5. Foster community engagement: Engaging communities in the design and implementation of maternal health programs can help ensure their relevance and effectiveness. Community-based initiatives, such as support groups and community health workers, can play a vital role in raising awareness, providing education, and facilitating access to maternal health services.

6. Utilize technology for remote access: In areas with limited access to healthcare facilities, leveraging technology can help bridge the gap. Implementing telemedicine and mobile health solutions can enable remote consultations, health monitoring, and access to information for pregnant women and mothers, improving their access to maternal health services.

By implementing these recommendations, it is possible to develop innovative approaches to improve access to maternal health and reduce the prevalence of severe childhood stunting in Ethiopia.
AI Innovations Methodology
Based on the provided information, here are some potential recommendations to improve access to maternal health:

1. Increase awareness and education: Implement comprehensive education programs to raise awareness about the importance of maternal health and nutrition. This can include educating women and their families about proper nutrition during pregnancy, the importance of antenatal care visits, and the benefits of skilled birth attendance.

2. Strengthen healthcare infrastructure: Improve the availability and accessibility of healthcare facilities, particularly in rural areas. This can involve building and equipping more health centers and hospitals, ensuring they have skilled healthcare providers, and providing necessary medical supplies and equipment.

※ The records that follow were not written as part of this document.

-- ==== Sys2Proof/Laws/FrameClocks.lean ====
section
/-!
SUPPORT. Frames of the operations of Machine/Clocks.lean: the parts of the state that each may change.
-/

set_option Elab.async false

namespace Sys2Proof.Machine

theorem Only.engineReset {A : List Part} {s0 : State} (cause : Nat) (s : State) (hA : resetParts ⊆ A) (h : Only A s0 s) :
    Only A s0 (Machine.engineReset cause s) :=
  h.trans ⟨rfl, fun p hp => by
    have hn : p ∉ resetParts := fun hc => hp (hA hc)
    cases p <;> first | rfl | exact absurd (by decide) hn⟩

theorem Only.moveOut {A : List Part} {sB : State} (t : Nat) (s : State) (hA : [.reqs, .tiles, .streams] ⊆ A) (h : Only A sB s) : Only A sB (Machine.moveOut t s) := by
  unfold Machine.moveOut
  repeat' first
    | dsimp only
    | with_reducible assumption
    | intro _
    | with_reducible apply Only.eachN
    | with_reducible apply Only.foldl
    | with_reducible apply Only.setStream (hA := List.Subset.trans (by decide) hA)
    | with_reducible apply Only.shiftSaved (hA := List.Subset.trans (by decide) hA)
    | with_reducible refine Only.ite ?_ ?_
    | split

theorem Only.gateStart {A : List Part} {sB : State} (u : GateUnit) (s : State) (hA : [.own, .notice, .tens, .sch, .reqs, .tiles, .streams, .ks, .dcs, .fp, .clk, .jrn, .evPend, .pviol, .pvcnt, .out] ⊆ A) (h : Only A sB s) : Only A sB (Machine.gateStart u s) := by
  unfold Machine.gateStart
  repeat' first
    | dsimp only
    | with_reducible assumption
    | intro _
    | with_reducible apply Only.dcSetPause (hA := List.Subset.trans (by decide) hA)
    | with_reducible apply Only.eachN
    | with_reducible apply Only.modClk (hA := List.Subset.trans (by decide) hA)
    | with_reducible refine Only.modOwn _ (List.Subset.trans (by decide) hA) ?_ ?_
    | with_reducible apply Only.moveOut (hA := List.Subset.trans (by decide) hA)
    | with_reducible apply Only.settleAll (hA := List.Subset.trans (by decide) hA)
    | with_reducible refine Only.ite ?_ ?_
    | split

theorem Only.gateEnd {A : List Part} {sB : State} (u : GateUnit) (s : State) (hA : [.own, .clk] ⊆ A) (h : Only A sB s) : Only A sB (Machine.gateEnd u s) := by
  unfold Machine.gateEnd
  repeat' first
    | dsimp only
    | with_reducible assumption
    | intro _
    | with_reducible apply Only.modClk (hA := List.Subset.trans (by decide) hA)
    | with_reducible refine Only.modOwn _ (List.Subset.trans (by decide) hA) ?_ ?_

theorem Only.fxGateWrite {A : List Part} {sB : State} (who : Who) (unit : GateUnit) (s : State) (hA : [.denied, .own, .notice, .tens, .sch, .reqs, .tiles, .streams, .ks, .dcs, .fp, .clk, .jrn, .evPend, .pviol, .pvcnt, .out] ⊆ A) (h : Only A sB s) : Only A sB (Machine.fxGateWrite who unit s) := by
  unfold Machine.fxGateWrite
  repeat' first
    | with_reducible assumption
    | intro _
    | with_reducible apply Only.gateStart (hA := List.Subset.trans (by decide) hA)
    | with_reducible apply Only.gateW (hA := List.Subset.trans (by decide) hA)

3. Enhance community-based interventions: Implement community-based programs that focus on maternal health, such as training community health workers to provide basic antenatal and postnatal care services, conducting health education sessions in communities, and promoting the use of local resources for maternal health.

4. Improve transportation and referral systems: Develop and strengthen transportation systems to ensure that pregnant women can easily access healthcare facilities. This can include providing ambulances or other means of transportation for emergency cases and establishing effective referral systems to ensure timely access to specialized care.

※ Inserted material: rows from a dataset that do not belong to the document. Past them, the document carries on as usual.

theorem Only.writeKs {A : List Part} {sB : State} (who : Who) (r : Reg) (mask val : Word) (s : State) (hA : [.denied, .own, .notice, .sch, .tiles, .ks, .meas, .es, .rbgs, .jrn, .evPend, .pviol, .pvcnt, .out] ⊆ A) (h : Only A sB s) : Only A sB (Machine.writeKs who r mask val s) := by
  unfold Machine.writeKs
  repeat' first
    | dsimp only
    | with_reducible assumption
    | intro _
    | with_reducible apply Only.eachN
    | with_reducible apply Only.esRestart (hA := List.Subset.trans (by decide) hA)
    | with_reducible apply Only.keepOwn (hA := List.Subset.trans (by decide) hA)
    | with_reducible apply Only.ksBank (hA := List.Subset.trans (by decide) hA)
    | with_reducible apply Only.ksCommand (hA := List.Subset.trans (by decide) hA)
    | with_reducible apply Only.modEs (hA := List.Subset.trans (by decide) hA)
    | with_reducible apply Only.modKs (hA := List.Subset.trans (by decide) hA)
    | with_reducible apply Only.modMeas (hA := List.Subset.trans (by decide) hA)
    | with_reducible refine Only.modOwn _ (List.Subset.trans (by decide) hA) ?_ ?_
    | with_reducible apply Only.rbgRestart (hA := List.Subset.trans (by decide) hA)
    | with_reducible refine Only.ite ?_ ?_
    | split

theorem Only.writeAcc {A : List Part} {sB : State} (r : Reg) (w : Word) (s : State) (hA : [.pviol, .pvcnt] ⊆ A) (h : Only A sB s) : Only A sB (Machine.writeAcc r w s) := by
  unfold Machine.writeAcc
  repeat' first
    | with_reducible assumption
    | intro _
    | with_reducible apply Only.modPvcnt (hA := List.Subset.trans (by decide) hA)
    | with_reducible apply Only.modPviol (hA := List.Subset.trans (by decide) hA)
    | with_reducible refine Only.ite ?_ ?_
    | split

theorem Only.writeTenant {A : List Part} {sB : State} (r : Reg) (mask w : Word) (s : State) (hA : [.denied, .notice, .tens, .sqs, .sch, .reqs, .tiles, .streams, .ks, .dcs, .fp, .jrn, .evPend, .pviol, .pvcnt, .crs, .out] ⊆ A) (h : Only A sB s) : Only A sB (Machine.writeTenant r mask w s) := by
  unfold Machine.writeTenant
  repeat' first
    | dsimp only
    | with_reducible assumption
    | intro _
    | with_reducible apply Only.fpSnap (hA := List.Subset.trans (by decide) hA)
    | with_reducible apply Only.ledgerSnap (hA := List.Subset.trans (by decide) hA)
    | with_reducible apply Only.modTen (hA := List.Subset.trans (by decide) hA)
    | with_reducible apply Only.resetTenant (hA := List.Subset.trans (by decide) hA)
    | with_reducible refine Only.ite ?_ ?_
    | split

theorem Only.writeRing {A : List Part} {sB : State} (who : Who) (r : Reg) (mask val : Word) (s : State) (hA : [.denied, .notice, .tens, .sqs, .cqs, .reqs, .sent, .ks, .jrn, .evPend, .pviol, .pvcnt, .boot, .out] ⊆ A) (h : Only A sB s) : Only A sB (Machine.writeRing who r mask val s) := by
  unfold Machine.writeRing
  repeat' first
    | dsimp only
    | with_reducible assumption
    | intro _
    | with_reducible apply Only.cqEnWrite (hA := List.Subset.trans (by decide) hA)
    | with_reducible apply Only.cqFaultClear (hA := List.Subset.trans (by decide) hA)
    | with_reducible apply Only.cqSetup (hA := List.Subset.trans (by decide) hA)
    | with_reducible apply Only.modCq (hA := List.Subset.trans (by decide) hA)
    | with_reducible apply Only.modSq (hA := List.Subset.trans (by decide) hA)
    | with_reducible apply Only.sqBaseWrite (hA := List.Subset.trans (by decide) hA)
    | with_reducible apply Only.sqCfgWrite (hA := List.Subset.trans (by decide) hA)
    | with_reducible apply Only.sqCtlWrite (hA := List.Subset.trans (by decide) hA)
    | with_reducible apply Only.sqFaultClear (hA := List.Subset.trans (by decide) hA)
    | with_reducible apply Only.sqSchedWrite (hA := List.Subset.trans (by decide) hA)
    | with_reducible refine Only.ite ?_ ?_
    | split

theorem Only.writeDoorbell {A : List Part} {sB : State} (who : Who) (r : Reg) (mask val : Word) (s : State) (hA : [.denied, .notice, .tens, .sqs, .cqs, .sent, .jrn, .evPend, .pviol, .pvcnt, .out] ⊆ A) (h : Only A sB s) : Only A sB (Machine.writeDoorbell who r mask val s) := by
  unfold Machine.writeDoorbell
  repeat' first
    | dsimp only
    | with_reducible assumption
    | intro _
    | with_reducible apply Only.cqHead (hA := List.Subset.trans (by decide) hA)
    | with_reducible apply Only.dbWrite (hA := List.Subset.trans (by decide) hA)
    | with_reducible apply Only.dropPiece (hA := List.Subset.trans (by decide) hA)
    | with_reducible refine Only.ite ?_ ?_
    | split

theorem Only.writeChan {A : List Part} {sB : State} (who : Who) (r : Reg) (mask val : Word) (s : State) (hA : [.denied, .notice, .tens, .dcs, .jrn, .evPend, .pviol, .pvcnt, .out] ⊆ A) (h : Only A sB s) : Only A sB (Machine.writeChan who r mask val s) := by
  unfold Machine.writeChan
  repeat' first
    | dsimp only
    | with_reducible assumption
    | intro _
    | with_reducible apply Only.dcConfig (hA := List.Subset.trans (by decide) hA)
    | with_reducible apply Only.dcCtlWrite (hA := List.Subset.trans (by decide) hA)
    | with_reducible apply Only.dcHead (hA := List.Subset.trans (by decide) hA)
    | with_reducible apply Only.dropPiece (hA := List.Subset.trans (by decide) hA)
    | with_reducible apply Only.modDc (hA := List.Subset.trans (by decide) hA)
    | with_reducible apply Only.modTen (hA := List.Subset.trans (by decide) hA)
    | with_reducible refine Only.ite ?_ ?_
    | split

theorem Only.writeWord {A : List Part} {sB : State} (who : Who) (r : Reg) (mask val : Word) (s : State) (hA : [.owner, .denied, .own, .notice, .gen, .tens, .sqs, .cqs, .sch, .reqs, .sent, .tiles, .css, .ces, .streams, .ks, .meas, .es, .rbgs, .dcs, .fp, .time, .clk, .sup, .jrn, .evPend, .buserr, .becnt, .pviol, .pvcnt, .crs, .boot, .out, .free] ⊆ A) (h : Only A sB s) : Only A sB (Machine.writeWord who r mask val s) := by
  unfold Machine.writeWord
  repeat' first
    | with_reducible assumption
    | intro _
    | with_reducible apply Only.dropPiece (hA := List.Subset.trans (by decide) hA)
    | with_reducible apply Only.stageWrite (hA := List.Subset.trans (by decide) hA)
    | with_reducible apply Only.writeAcc (hA := List.Subset.trans (by decide) hA)
    | with_reducible apply Only.writeChan (hA := List.Subset.trans (by decide) hA)
    | with_reducible apply Only.writeDoorbell (hA := List.Subset.trans (by decide) hA)
    | with_reducible apply Only.writeKs (hA := List.Subset.trans (by decide) hA)
    | with_reducible apply Only.writeOwn (hA := List.Subset.trans (by decide) hA)
    | with_reducible apply Only.writeRing (hA := List.Subset.trans (by decide) hA)
    | with_reducible apply Only.writeStat (hA := List.Subset.trans (by decide) hA)
    | with_reducible apply Only.writeTenant (hA := List.Subset.trans (by decide) hA)
    | with_reducible refine Only.ite ?_ ?_
    | split

theorem Only.holdLow {A : List Part} {sB : State} (who : Who) (r : Reg) (val : Word) (s : State) (hA : [.denied, .notice, .jrn, .evPend, .pviol, .pvcnt, .heldWr, .out] ⊆ A) (h : Only A sB s) : Only A sB (Machine.holdLow who r val s) := by
  unfold Machine.holdLow
  repeat' first
    | dsimp only
    | with_reducible assumption
    | intro _
    | with_reducible apply Only.dropPiece (hA := List.Subset.trans (by decide) hA)
    | with_reducible apply Only.modHeld (hA := List.Subset.trans (by decide) hA)
    | with_reducible refine Only.ite ?_ ?_

theorem Only.writeHigh {A : List Part} {sB : State} (who : Who) (r : Reg) (val : Word) (s : State) (hA : [.owner, .denied, .own, .notice, .gen, .tens, .sqs, .cqs, .sch, .reqs, .sent, .tiles, .css, .ces, .streams, .ks, .meas, .es, .rbgs, .dcs, .fp, .time, .clk, .sup, .jrn, .evPend, .buserr, .becnt, .pviol, .pvcnt, .crs, .boot, .heldWr, .out, .free] ⊆ A) (h : Only A sB s) : Only A sB (Machine.writeHigh who r val s) := by
  unfold Machine.writeHigh
  repeat' first
    | with_reducible assumption
    | with_reducible apply Only.modHeld (hA := List.Subset.trans (by decide) hA)
    | with_reducible apply Only.writeWord (hA := List.Subset.trans (by decide) hA)
    | split

theorem Only.writeReg {A : List Part} {sB : State} (who : Who) (r : Reg) (whole hi : Bool) (value : Word) (s : State) (hA : [.owner, .denied, .own, .notice, .gen, .tens, .sqs, .cqs, .sch, .reqs, .sent, .tiles, .css, .ces, .streams, .ks, .meas, .es, .rbgs, .dcs, .fp, .time, .clk, .sup, .jrn, .evPend, .buserr, .becnt, .pviol, .pvcnt, .crs, .boot, .heldWr, .out, .free] ⊆ A) (h : Only A sB s) : Only A sB (Machine.writeReg who r whole hi value s) := by
  unfold Machine.writeReg
  repeat' first
    | dsimp only
    | with_reducible assumption
    | intro _
    | with_reducible apply Only.acceptPiece (hA := List.Subset.trans (by decide) hA)
    | with_reducible apply Only.claimPiece (hA := List.Subset.trans (by decide) hA)
    | with_reducible apply Only.gateP (hA := List.Subset.trans (by decide) hA)
    | with_reducible apply Only.holdLow (hA := List.Subset.trans (by decide) hA)
    | with_reducible apply Only.writeHigh (hA := List.Subset.trans (by decide) hA)
    | with_reducible apply Only.writeWord (hA := List.Subset.trans (by decide) hA)
    | with_reducible refine Only.ite ?_ ?_
    | split

theorem Only.dropEarly {A : List Part} {sB : State} (off : Nat) (f : State → State) (s : State) (hA : [] ⊆ A) (h : Only A sB s) (hf : ∀ x0, Only A sB x0 → Only A sB (f x0)) : Only A sB (Machine.dropEarly off f s) := by
  unfold Machine.dropEarly
  repeat' first
    | with_reducible assumption
    | intro _
    | with_reducible refine Only.ite ?_ ?_
    | apply hf

theorem Only.writePort {A : List Part} {sB : State} (who : Who) (size : AccSize) (off : Nat) (value : Word) (s : State) (hA : [.owner, .denied, .own, .notice, .gen, .tens, .sqs, .cqs, .sch, .reqs, .sent, .tiles, .css, .ces, .streams, .ks, .meas, .es, .rbgs, .dcs, .fp, .time, .clk, .sup, .jrn, .evPend, .buserr, .becnt, .pviol, .pvcnt, .crs, .boot, .heldWr, .out, .free] ⊆ A) (h : Only A sB s) : Only A sB (Machine.writePort who size off value s) := by
  unfold Machine.writePort
  repeat' first
    | dsimp only
    | with_reducible assumption
    | intro _
    | with_reducible apply Only.dropEarly (hA := List.Subset.trans (by decide) hA)
    | with_reducible apply Only.dropSubword (hA := List.Subset.trans (by decide) hA)
    | with_reducible apply Only.dropWrite (hA := List.Subset.trans (by decide) hA)
    | with_reducible apply Only.writeReg (hA := List.Subset.trans (by decide) hA)
    | with_reducible refine Only.ite ?_ ?_
    | split

theorem Only.fxRegisterWrite {A : List Part} {sB : State} (who : Who) (size : AccSize) (off : BitVec 22) (value : Word) (s : State) (hA : [.owner, .denied, .own, .notice, .gen, .tens, .sqs, .cqs, .sch, .reqs, .sent, .tiles, .css, .ces, .streams, .ks, .meas, .es, .rbgs, .dcs, .fp, .time, .clk, .sup, .jrn, .evPend, .buserr, .becnt, .pviol, .pvcnt, .crs, .boot, .heldWr, .out, .free] ⊆ A) (h : Only A sB s) : Only A sB (Machine.fxRegisterWrite who size off value s) := by
  unfold Machine.fxRegisterWrite
  repeat' first
    | with_reducible assumption
    | with_reducible apply Only.writePort (hA := List.Subset.trans (by decide) hA)

theorem Only.fxJournalFlush {A : List Part} {sB : State} (who : Who) (s : State) (hA : [.denied, .notice, .jrn, .evPend, .pviol, .pvcnt, .out] ⊆ A) (h : Only A sB s) : Only A sB (Machine.fxJournalFlush who s) := by
  unfold Machine.fxJournalFlush
  repeat' first
    | with_reducible assumption
    | intro _
    | with_reducible apply Only.gateW (hA := List.Subset.trans (by decide) hA)
    | with_reducible apply Only.jrnFlush (hA := List.Subset.trans (by decide) hA)

theorem Only.fxNoticeHeadWrite {A : List Part} {sB : State} (who : Who) (head : BitVec 13) (s : State) (hA : [.denied, .notice, .jrn, .evPend, .pviol, .pvcnt, .out] ⊆ A) (h : Only A sB s) : Only A sB (Machine.fxNoticeHeadWrite who head s) := by
  unfold Machine.fxNoticeHeadWrite
  repeat' first
    | with_reducible assumption
    | intro _
    | with_reducible apply Only.gateW (hA := List.Subset.trans (by decide) hA)
    | with_reducible apply Only.noticeHead (hA := List.Subset.trans (by decide) hA)

theorem Only.fxNoticeRingSetup {A : List Part} {sB : State} (who : Who) (r : NoticeReg) (v : Word) (s : State) (hA : [.denied, .own, .notice, .jrn, .evPend, .pviol, .pvcnt, .out] ⊆ A) (h : Only A sB s) : Only A sB (Machine.fxNoticeRingSetup who r v s) := by
  unfold Machine.fxNoticeRingSetup
  repeat' first
    | with_reducible assumption
    | intro _
    | with_reducible apply Only.gateW (hA := List.Subset.trans (by decide) hA)
    | with_reducible apply Only.noticeSetup (hA := List.Subset.trans (by decide) hA)

end Sys2Proof.Machine
end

To simulate the impact of these recommendations on improving access to maternal health, a methodology could include the following steps:

1. Define the indicators: Identify specific indicators that measure access to maternal health, such as the number of antenatal care visits, percentage of births attended by skilled health personnel, or maternal mortality rate.

2. Collect baseline data: Gather data on the selected indicators before implementing the recommendations. This can be done through surveys, interviews, or analysis of existing data sources.

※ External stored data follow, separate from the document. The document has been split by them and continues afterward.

theorem Has.foldl {k0 : Nat} {r0 : Req} {s : State} {α : Type} {f : State → α → State} (l : List α) (h : Has k0 r0 s) (hf : ∀ s a, Has k0 r0 s → Has k0 r0 (f s a)) :
    Has k0 r0 (l.foldl f s) := by
  induction l generalizing s with
  | nil => exact h
  | cons a t ih => exact ih (hf s a h)
theorem Has.eachN {k0 : Nat} {r0 : Req} {s : State} {f : Nat → State → State} (l : List Nat) (h : Has k0 r0 s) (hf : ∀ i s, Has k0 r0 s → Has k0 r0 (f i s)) : Has k0 r0 (Machine.eachN l f s) :=
  Has.foldl l h (fun s i hs => hf i s hs)
theorem Has.ite {k0 : Nat} {r0 : Req} {c : Prop} [Decidable c] {a b : State} (ha : c → Has k0 r0 a) (hb : ¬c → Has k0 r0 b) : Has k0 r0 (if c then a else b) := by
  by_cases h : c
  · rw [if_pos h]; exact ha h
  · rw [if_neg h]; exact hb h
theorem Has.idS {k0 : Nat} {r0 : Req} {s : State} (h : Has k0 r0 s) : Has k0 r0 (id s) := h
theorem Has.whenS {k0 : Nat} {r0 : Req} {b : Bool} {f : State → State} {s : State} (h : Has k0 r0 s) (hf : b = true → ∀ s, Has k0 r0 s → Has k0 r0 (f s)) : Has k0 r0 (Machine.whenS b f s) := by
  unfold Machine.whenS
  split
  · next e => exact hf e s h
  · exact h
theorem Has.withReq {k0 : Nat} {r0 : Req} {id : Nat} {f : Req → State → State} {s : State} (h : Has k0 r0 s) (hf : ∀ r s, Has k0 r0 s → Has k0 r0 (f r s)) : Has k0 r0 (Machine.withReq id f s) := by
  unfold Machine.withReq
  split
  · exact hf _ s h
  · exact h

theorem Has.emitWr {k0 : Nat} {r0 : Req} (addr : Nat) (data : Bytes) (s : State) (h : Has k0 r0 s) : Has k0 r0 (Machine.emitWr addr data s) := by
  unfold Machine.emitWr
  repeat' first
    | dsimp only
    | with_reducible assumption
    | intro _
    | with_reducible apply Has.emit
    | with_reducible apply Has.foldl

theorem Has.emitRd {k0 : Nat} {r0 : Req} (addr len : Nat) (s : State) (h : Has k0 r0 s) : Has k0 r0 (Machine.emitRd addr len s) := by
  unfold Machine.emitRd
  repeat' first
    | dsimp only
    | with_reducible assumption
    | intro _
    | with_reducible apply Has.emit
    | with_reducible apply Has.foldl

theorem Has.emitRecord {k0 : Nat} {r0 : Req} (addr : Nat) (b : Bytes) (s : State) (h : Has k0 r0 s) : Has k0 r0 (Machine.emitRecord addr b s) := by
  unfold Machine.emitRecord
  repeat' first
    | dsimp only
    | with_reducible assumption
    | intro _
    | with_reducible apply Has.emitWr

theorem Has.raiseT {k0 : Nat} {r0 : Req} (n e : Nat) (s : State) (h : Has k0 r0 s) : Has k0 r0 (Machine.raiseT n e s) := by
  unfold Machine.raiseT
  repeat' first
    | dsimp only
    | with_reducible assumption
    | intro _
    | with_reducible apply Has.modTen

theorem Has.raiseG {k0 : Nat} {r0 : Req} (e : Nat) (s : State) (h : Has k0 r0 s) : Has k0 r0 (Machine.raiseG e s) := by
  unfold Machine.raiseG
  repeat' first
    | dsimp only
    | with_reducible assumption
    | intro _
    | with_reducible apply Has.modEvPend

theorem Has.violT {k0 : Nat} {r0 : Req} (n : Nat) (addr : Nat) (d : Dir) (cause kind number tag gen : Nat) (s : State) (h : Has k0 r0 s) : Has k0 r0 (Machine.violT n addr d cause kind number tag gen s) := by
  unfold Machine.violT
  repeat' first
    | dsimp only
    | with_reducible assumption
    | intro _
    | with_reducible apply Has.modTen
    | with_reducible apply Has.raiseT
    | with_reducible refine Has.ite ?_ ?_

theorem Has.violP {k0 : Nat} {r0 : Req} (addr : Nat) (d : Dir) (cause kind number tag gen : Nat) (s : State) (h : Has k0 r0 s) : Has k0 r0 (Machine.violP addr d cause kind number tag gen s) := by
  unfold Machine.violP
  repeat' first
    | dsimp only
    | with_reducible assumption
    | intro _
    | with_reducible apply Has.modPvcnt
    | with_reducible apply Has.modPviol
    | with_reducible apply Has.raiseG
    | with_reducible refine Has.ite ?_ ?_

theorem Has.viol {k0 : Nat} {r0 : Req} (t : Option TenantIx) (addr : Nat) (d : Dir) (cause kind number tag gen : Nat) (s : State) (h : Has k0 r0 s) : Has k0 r0 (Machine.viol t addr d cause kind number tag gen s) := by
  unfold Machine.viol
  repeat' first
    | dsimp only
    | with_reducible assumption
    | intro _
    | with_reducible apply Has.violP
    | with_reducible apply Has.violT
    | with_reducible refine Has.ite ?_ ?_
    | split

theorem Has.jrnLose {k0 : Nat} {r0 : Req} (s : State) (h : Has k0 r0 s) : Has k0 r0 (Machine.jrnLose s) := by
  unfold Machine.jrnLose
  repeat' first
    | dsimp only
    | with_reducible assumption
    | intro _
    | with_reducible apply Has.modJrn
    | with_reducible apply Has.raiseG

theorem Has.jrnNlose {k0 : Nat} {r0 : Req} (s : State) (h : Has k0 r0 s) : Has k0 r0 (Machine.jrnNlose s) := by
  unfold Machine.jrnNlose
  repeat' first
    | dsimp only
    | with_reducible assumption
    | intro _
    | with_reducible apply Has.modJrn

theorem Has.jrnPush {k0 : Nat} {r0 : Req} (rec : List (BitVec 32)) (s : State) (h : Has k0 r0 s) : Has k0 r0 (Machine.jrnPush rec s) := by
  unfold Machine.jrnPush
  repeat' first
    | dsimp only
    | with_reducible assumption
    | intro _
    | with_reducible apply Has.modJrn
    | with_reducible apply Has.raiseG
    | with_reducible refine Has.ite ?_ ?_

theorem Has.jrnMakeRoom {k0 : Nat} {r0 : Req} (need : Nat) (x : Nat) (s : State) (h : Has k0 r0 s) : Has k0 r0 (Machine.jrnMakeRoom need x s) := by
  induction x generalizing s with
  | zero => exact h
  | succ n ih =>
    unfold Machine.jrnMakeRoom
    repeat' first
      | dsimp only
      | with_reducible assumption
      | intro _
      | with_reducible apply Has.jrnLose
      | with_reducible apply Has.modJrn
      | with_reducible refine Has.ite ?_ ?_
      | split
      | rfl
      | exact hes
      | (simp_all; done)
      | with_reducible apply ih

theorem Has.noticeFault {k0 : Nat} {r0 : Req} (s : State) (h : Has k0 r0 s) : Has k0 r0 (Machine.noticeFault s) := by
  unfold Machine.noticeFault
  repeat' first
    | dsimp only
    | with_reducible assumption
    | intro _
    | with_reducible apply Has.modNotice
    | with_reducible apply Has.raiseG

theorem Has.notice {k0 : Nat} {r0 : Req} (rec : List (BitVec 32)) (s : State) (h : Has k0 r0 s) : Has k0 r0 (Machine.notice rec s) := by
  unfold Machine.notice
  repeat' first
    | dsimp only
    | with_reducible assumption
    | intro _
    | with_reducible apply Has.emitRecord
    | with_reducible apply Has.jrnNlose
    | with_reducible apply Has.modJrn
    | with_reducible apply Has.noticeFault
    | with_reducible apply Has.violP
    | with_reducible refine Has.ite ?_ ?_
    | split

3. Implement the recommendations: Introduce the recommended interventions and initiatives to improve access to maternal health. Ensure proper implementation and monitor progress.

4. Collect post-intervention data: After a sufficient period of time, collect data on the same indicators to assess the impact of the recommendations. This can be done using the same methods as the baseline data collection.

5. Analyze the data: Compare the baseline and post-intervention data to determine the changes in the selected indicators. Use statistical analysis techniques to assess the significance of the changes and identify any patterns or trends.

6. Evaluate the impact: Based on the analysis, evaluate the impact of the recommendations on improving access to maternal health. Consider factors such as the magnitude of change, sustainability of the improvements, and any unintended consequences.

7. Adjust and refine: Use the findings from the evaluation to make adjustments and refinements to the recommendations. This can involve scaling up successful interventions, addressing any challenges or barriers identified, and continuously monitoring and evaluating the impact.

By following this methodology, it is possible to simulate the impact of recommendations on improving access to maternal health and make informed decisions for future interventions.